# Task statement:
Each line of the records that includes "hfit" should be found and copied.

(Saved entries)
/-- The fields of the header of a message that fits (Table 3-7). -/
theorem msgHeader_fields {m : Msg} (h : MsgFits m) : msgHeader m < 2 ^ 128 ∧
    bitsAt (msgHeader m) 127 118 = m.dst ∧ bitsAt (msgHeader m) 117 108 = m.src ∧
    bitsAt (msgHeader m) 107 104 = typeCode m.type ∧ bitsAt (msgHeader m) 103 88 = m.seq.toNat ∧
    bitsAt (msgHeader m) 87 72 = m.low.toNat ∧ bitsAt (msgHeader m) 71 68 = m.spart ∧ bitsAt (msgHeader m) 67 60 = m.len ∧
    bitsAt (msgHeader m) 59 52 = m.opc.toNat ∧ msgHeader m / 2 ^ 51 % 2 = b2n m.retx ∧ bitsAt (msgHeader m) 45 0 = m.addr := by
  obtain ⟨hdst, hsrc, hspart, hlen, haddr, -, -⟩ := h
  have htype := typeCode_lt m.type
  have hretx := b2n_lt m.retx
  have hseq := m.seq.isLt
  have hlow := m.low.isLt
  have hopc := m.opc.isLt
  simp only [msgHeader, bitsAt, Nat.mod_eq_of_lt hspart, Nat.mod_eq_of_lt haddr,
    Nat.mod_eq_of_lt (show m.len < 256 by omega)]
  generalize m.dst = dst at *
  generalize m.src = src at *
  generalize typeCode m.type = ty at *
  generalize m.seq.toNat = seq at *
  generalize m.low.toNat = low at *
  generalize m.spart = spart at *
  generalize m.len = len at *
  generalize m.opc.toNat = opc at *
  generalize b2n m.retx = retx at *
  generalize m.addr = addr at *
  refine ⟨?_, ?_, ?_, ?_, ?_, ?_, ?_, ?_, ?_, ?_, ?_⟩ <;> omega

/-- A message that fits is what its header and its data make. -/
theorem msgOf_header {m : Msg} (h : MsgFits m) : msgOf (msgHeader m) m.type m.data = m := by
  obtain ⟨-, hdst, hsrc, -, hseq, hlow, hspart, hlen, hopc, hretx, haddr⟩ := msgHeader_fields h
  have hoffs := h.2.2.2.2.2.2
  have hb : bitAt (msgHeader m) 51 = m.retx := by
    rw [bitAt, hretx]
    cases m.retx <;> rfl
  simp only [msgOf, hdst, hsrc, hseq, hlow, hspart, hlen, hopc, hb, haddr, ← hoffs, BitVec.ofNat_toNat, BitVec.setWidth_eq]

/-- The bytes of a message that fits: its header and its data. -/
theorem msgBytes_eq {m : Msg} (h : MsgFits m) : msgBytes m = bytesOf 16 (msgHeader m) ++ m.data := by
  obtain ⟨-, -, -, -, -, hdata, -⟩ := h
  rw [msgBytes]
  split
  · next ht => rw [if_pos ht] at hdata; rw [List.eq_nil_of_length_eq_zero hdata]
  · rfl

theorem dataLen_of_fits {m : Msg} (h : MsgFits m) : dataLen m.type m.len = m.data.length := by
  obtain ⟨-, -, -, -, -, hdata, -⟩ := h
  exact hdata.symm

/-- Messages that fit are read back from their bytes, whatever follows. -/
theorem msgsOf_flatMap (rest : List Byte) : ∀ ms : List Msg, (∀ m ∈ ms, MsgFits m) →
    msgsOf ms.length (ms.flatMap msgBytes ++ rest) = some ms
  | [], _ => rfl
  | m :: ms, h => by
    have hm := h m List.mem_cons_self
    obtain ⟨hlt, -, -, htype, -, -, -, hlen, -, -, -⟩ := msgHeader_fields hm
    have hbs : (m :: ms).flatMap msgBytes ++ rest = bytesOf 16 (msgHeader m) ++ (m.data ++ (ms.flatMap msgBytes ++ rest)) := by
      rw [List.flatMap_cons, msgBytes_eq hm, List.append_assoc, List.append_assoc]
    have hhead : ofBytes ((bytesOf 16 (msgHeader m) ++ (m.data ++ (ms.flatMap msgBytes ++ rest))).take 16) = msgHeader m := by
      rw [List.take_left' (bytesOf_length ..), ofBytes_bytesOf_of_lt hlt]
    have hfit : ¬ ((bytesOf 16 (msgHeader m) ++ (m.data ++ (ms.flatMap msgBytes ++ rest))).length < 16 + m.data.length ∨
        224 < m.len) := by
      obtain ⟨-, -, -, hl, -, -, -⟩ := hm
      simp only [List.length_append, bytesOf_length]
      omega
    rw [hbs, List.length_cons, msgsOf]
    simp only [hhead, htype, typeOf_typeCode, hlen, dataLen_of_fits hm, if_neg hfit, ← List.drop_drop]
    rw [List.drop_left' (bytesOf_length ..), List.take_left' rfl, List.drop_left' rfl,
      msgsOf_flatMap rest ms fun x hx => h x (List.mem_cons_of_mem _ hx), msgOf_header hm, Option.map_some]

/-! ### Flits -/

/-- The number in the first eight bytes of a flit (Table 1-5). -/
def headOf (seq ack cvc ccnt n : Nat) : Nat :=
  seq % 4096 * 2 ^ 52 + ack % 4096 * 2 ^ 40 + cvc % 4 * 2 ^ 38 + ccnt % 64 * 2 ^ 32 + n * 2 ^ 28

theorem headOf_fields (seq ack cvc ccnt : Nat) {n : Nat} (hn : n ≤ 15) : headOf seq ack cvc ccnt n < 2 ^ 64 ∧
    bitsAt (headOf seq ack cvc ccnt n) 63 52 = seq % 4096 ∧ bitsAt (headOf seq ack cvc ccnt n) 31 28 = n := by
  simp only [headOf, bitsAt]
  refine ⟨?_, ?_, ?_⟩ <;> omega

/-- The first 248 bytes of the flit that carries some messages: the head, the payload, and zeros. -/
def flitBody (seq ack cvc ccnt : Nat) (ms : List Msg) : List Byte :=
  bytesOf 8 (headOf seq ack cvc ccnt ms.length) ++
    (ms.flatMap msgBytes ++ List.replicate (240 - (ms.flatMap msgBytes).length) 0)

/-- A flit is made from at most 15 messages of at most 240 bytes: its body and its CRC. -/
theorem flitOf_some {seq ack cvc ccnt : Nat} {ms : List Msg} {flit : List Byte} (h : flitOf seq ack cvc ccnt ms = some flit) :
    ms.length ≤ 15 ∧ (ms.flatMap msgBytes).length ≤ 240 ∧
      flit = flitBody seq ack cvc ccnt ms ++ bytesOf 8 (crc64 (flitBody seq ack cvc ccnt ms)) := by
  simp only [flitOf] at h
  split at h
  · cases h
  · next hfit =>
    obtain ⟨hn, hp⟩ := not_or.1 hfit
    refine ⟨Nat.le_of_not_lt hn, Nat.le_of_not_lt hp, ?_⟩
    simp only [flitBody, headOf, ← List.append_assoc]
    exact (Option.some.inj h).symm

# Exercise output:
    have hfit : ¬ ((bytesOf 16 (msgHeader m) ++ (m.data ++ (ms.flatMap msgBytes ++ rest))).length < 16 + m.data.length ∨
    simp only [hhead, htype, typeOf_typeCode, hlen, dataLen_of_fits hm, if_neg hfit, ← List.drop_drop]
  · next hfit =>
    obtain ⟨hn, hp⟩ := not_or.1 hfit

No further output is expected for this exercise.